- _SUPPLIED ENTRIES_
-- ==== Sys2Proof/Laws/Ops.lean ====
section
/-!
SUPPORT. What the operations every family shares can do: the attention tree, page headers, causes, wake records.
-/
namespace Sys2Proof.Machine

/-! ### `attnUpdate` -/

@[simp] theorem attnUpdate_fresh (c : Chip) : (attnUpdate c).fresh = c.fresh := by
  unfold attnUpdate; dsimp only; split <;> rfl
@[simp] theorem attnUpdate_now (c : Chip) : (attnUpdate c).now = c.now := by
  unfold attnUpdate; dsimp only; split <;> rfl
@[simp] theorem attnUpdate_mode (c : Chip) : (attnUpdate c).mode = c.mode := by
  unfold attnUpdate; dsimp only; split <;> rfl
@[simp] theorem attnUpdate_pages (c : Chip) : (attnUpdate c).pages = c.pages := by
  unfold attnUpdate; dsimp only; split <;> rfl
@[simp] theorem attnUpdate_stroke (c : Chip) : (attnUpdate c).stroke = c.stroke := by
  unfold attnUpdate; dsimp only; split <;> rfl
@[simp] theorem attnUpdate_backup (c : Chip) : (attnUpdate c).backup = c.backup := by
  unfold attnUpdate; dsimp only; split <;> rfl
@[simp] theorem attnUpdate_rst (c : Chip) : (attnUpdate c).rst = c.rst := by
  unfold attnUpdate; dsimp only; split <;> rfl
@[simp] theorem attnUpdate_boat (c : Chip) : (attnUpdate c).boat = c.boat := by
  unfold attnUpdate; dsimp only; split <;> rfl
@[simp] theorem attnUpdate_ident (c : Chip) : (attnUpdate c).ident = c.ident := by
  unfold attnUpdate; dsimp only; split <;> rfl
@[simp] theorem attnUpdate_upd (c : Chip) : (attnUpdate c).upd = c.upd := by
  unfold attnUpdate; dsimp only; split <;> rfl
@[simp] theorem attnUpdate_panel (c : Chip) : (attnUpdate c).panel = c.panel := by
  unfold attnUpdate; dsimp only; split <;> rfl
@[simp] theorem attnUpdate_underway (c : Chip) : (attnUpdate c).underway = c.underway := by
  unfold attnUpdate; dsimp only; split <;> rfl
@[simp] theorem attnUpdate_cfg (c : Chip) : (attnUpdate c).cfg = c.cfg := by
  unfold attnUpdate; dsimp only; split <;> rfl
@[simp] theorem attnUpdate_qOverflow (c : Chip) : (attnUpdate c).qOverflow = c.qOverflow := by
  unfold attnUpdate; dsimp only; split <;> rfl
@[simp] theorem attnUpdate_wake (c : Chip) : (attnUpdate c).wake = c.wake := by
  unfold attnUpdate; dsimp only; split <;> rfl
@[simp] theorem attnUpdate_rates (c : Chip) : (attnUpdate c).rates = c.rates := by
  unfold attnUpdate; dsimp only; split <;> rfl
@[simp] theorem attnUpdate_sent (c : Chip) : (attnUpdate c).sent = c.sent := by
  unfold attnUpdate; dsimp only; split <;> rfl
@[simp] theorem attnUpdate_img (c : Chip) : (attnUpdate c).img = c.img := by
  unfold attnUpdate; dsimp only; split <;> rfl
@[simp] theorem attnUpdate_work (c : Chip) : (attnUpdate c).work = c.work := by
  unfold attnUpdate; dsimp only; split <;> rfl
@[simp] theorem attnUpdate_latch (c : Chip) : (attnUpdate c).latch = c.latch := by
  unfold attnUpdate; dsimp only; split <;> rfl
@[simp] theorem attnUpdate_engOut (c : Chip) : (attnUpdate c).engOut = c.engOut := by
  unfold attnUpdate; dsimp only; split <;> rfl
@[simp] theorem attnUpdate_committedS (c : Chip) : (attnUpdate c).committedS = c.committedS := by
  unfold attnUpdate; dsimp only; split <;> rfl
@[simp] theorem attnUpdate_committedP (c : Chip) : (attnUpdate c).committedP = c.committedP := by
  unfold attnUpdate; dsimp only; split <;> rfl
@[simp] theorem attnUpdate_engines (c : Chip) : (attnUpdate c).engines = c.engines := by
  unfold attnUpdate; dsimp only; split <;> rfl
@[simp] theorem attnUpdate_sel (c : Chip) : (attnUpdate c).sel = c.sel := by
  unfold attnUpdate; dsimp only; split <;> rfl
@[simp] theorem attnUpdate_safety (c : Chip) : (attnUpdate c).safety = c.safety := by
  unfold attnUpdate; dsimp only; split <;> rfl
@[simp] theorem attnUpdate_zw (c : Chip) : (attnUpdate c).zw = c.zw := by
  unfold attnUpdate; dsimp only; split <;> rfl
@[simp] theorem attnUpdate_crewS (c : Chip) : (attnUpdate c).crewS = c.crewS := by
  unfold attnUpdate; dsimp only; split <;> rfl
@[simp] theorem attnUpdate_crewP (c : Chip) : (attnUpdate c).crewP = c.crewP := by
  unfold attnUpdate; dsimp only; split <;> rfl
@[simp] theorem attnUpdate_ctlS (c : Chip) : (attnUpdate c).ctlS = c.ctlS := by
  unfold attnUpdate; dsimp only; split <;> rfl
@[simp] theorem attnUpdate_ctlP (c : Chip) : (attnUpdate c).ctlP = c.ctlP := by
  unfold attnUpdate; dsimp only; split <;> rfl
@[simp] theorem attnUpdate_coxSafety (c : Chip) : (attnUpdate c).coxSafety = c.coxSafety := by
  unfold attnUpdate; dsimp only; split <;> rfl
@[simp] theorem attnUpdate_coxProcess (c : Chip) : (attnUpdate c).coxProcess = c.coxProcess := by
  unfold attnUpdate; dsimp only; split <;> rfl
@[simp] theorem attnUpdate_seat (c : Chip) : (attnUpdate c).seat = c.seat := by
  unfold attnUpdate; dsimp only; split <;> rfl
@[simp] theorem attnUpdate_mirror (c : Chip) : (attnUpdate c).mirror = c.mirror := by
  unfold attnUpdate; dsimp only; split <;> rfl
@[simp] theorem attnUpdate_pairCnt (c : Chip) : (attnUpdate c).pairCnt = c.pairCnt := by
  unfold attnUpdate; dsimp only; split <;> rfl
@[simp] theorem attnUpdate_dig (c : Chip) : (attnUpdate c).dig = c.dig := by
  unfold attnUpdate; dsimp only; split <;> rfl
@[simp] theorem attnUpdate_islands (c : Chip) : (attnUpdate c).islands = c.islands := by
  unfold attnUpdate; dsimp only; split <;> rfl
@[simp] theorem attnUpdate_isl (c : Chip) : (attnUpdate c).isl = c.isl := by
  unfold attnUpdate; dsimp only; split <;> rfl
@[simp] theorem attnUpdate_links (c : Chip) : (attnUpdate c).links = c.links := by
  unfold attnUpdate; dsimp only; split <;> rfl
@[simp] theorem attnUpdate_cans (c : Chip) : (attnUpdate c).cans = c.cans := by
  unfold attnUpdate; dsimp only; split <;> rfl
@[simp] theorem attnUpdate_lans (c : Chip) : (attnUpdate c).lans = c.lans := by
  unfold attnUpdate; dsimp only; split <;> rfl
@[simp] theorem attnUpdate_badFrames (c : Chip) : (attnUpdate c).badFrames = c.badFrames := by
  unfold attnUpdate; dsimp only; split <;> rfl
@[simp] theorem attnUpdate_serial (c : Chip) : (attnUpdate c).serial = c.serial := by
  unfold attnUpdate; dsimp only; split <;> rfl
@[simp] theorem attnUpdate_hosts (c : Chip) : (attnUpdate c).hosts = c.hosts := by
  unfold attnUpdate; dsimp only; split <;> rfl
@[simp] theorem crewSt_attnUpdate (c : Chip) (x : Crew) : crewSt (attnUpdate c) x = crewSt c x := by
  cases x <;> simp [crewSt]
@[simp] theorem ctlSt_attnUpdate (c : Chip) (x : Crew) : ctlSt (attnUpdate c) x = ctlSt c x := by
  cases x <;> simp [ctlSt]
@[simp] theorem coxSt_attnUpdate (c : Chip) (x : Crew) : coxSt (attnUpdate c) x = coxSt c x := by
  cases x <;> simp [coxSt]

theorem attnSummary_pages {c d : Chip} (h : c.pages = d.pages) : attnSummary c = attnSummary d := by
  simp [attnSummary, attnGroup, h]

/-- After the update ATTN_SUMMARY shows the pages. -/
@[simp] theorem attnUpdate_ok (c : Chip) : Safety.attnOk (attnUpdate c) := by
  have h : attnSummary (attnUpdate c) = attnSummary c := attnSummary_pages (attnUpdate_pages c)
  unfold Safety.attnOk
  rw [h]
  unfold attnUpdate
  dsimp only
  split
  · next e => exact e.symm
  · rfl

/-- A module whose tree is settled stays as it is. -/
theorem attnUpdate_of_ok {c : Chip} (h : Safety.attnOk c) : attnUpdate c = c := by
  unfold attnUpdate
  dsimp only
  rw [if_pos h.symm]

theorem attnUpdate_idem (c : Chip) : attnUpdate (attnUpdate c) = attnUpdate c := attnUpdate_of_ok (attnUpdate_ok c)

- _WORK TO BE COMPLETED_
Please transcribe only the lines in the records above running from the line that has "c.serial := by" through the line that has "crewSt c x := by", both included, exactly as they appear.

- _RESULT OF THIS TASK_
@[simp] theorem attnUpdate_serial (c : Chip) : (attnUpdate c).serial = c.serial := by
  unfold attnUpdate; dsimp only; split <;> rfl
@[simp] theorem attnUpdate_hosts (c : Chip) : (attnUpdate c).hosts = c.hosts := by
  unfold attnUpdate; dsimp only; split <;> rfl
@[simp] theorem crewSt_attnUpdate (c : Chip) (x : Crew) : crewSt (attnUpdate c) x = crewSt c x := by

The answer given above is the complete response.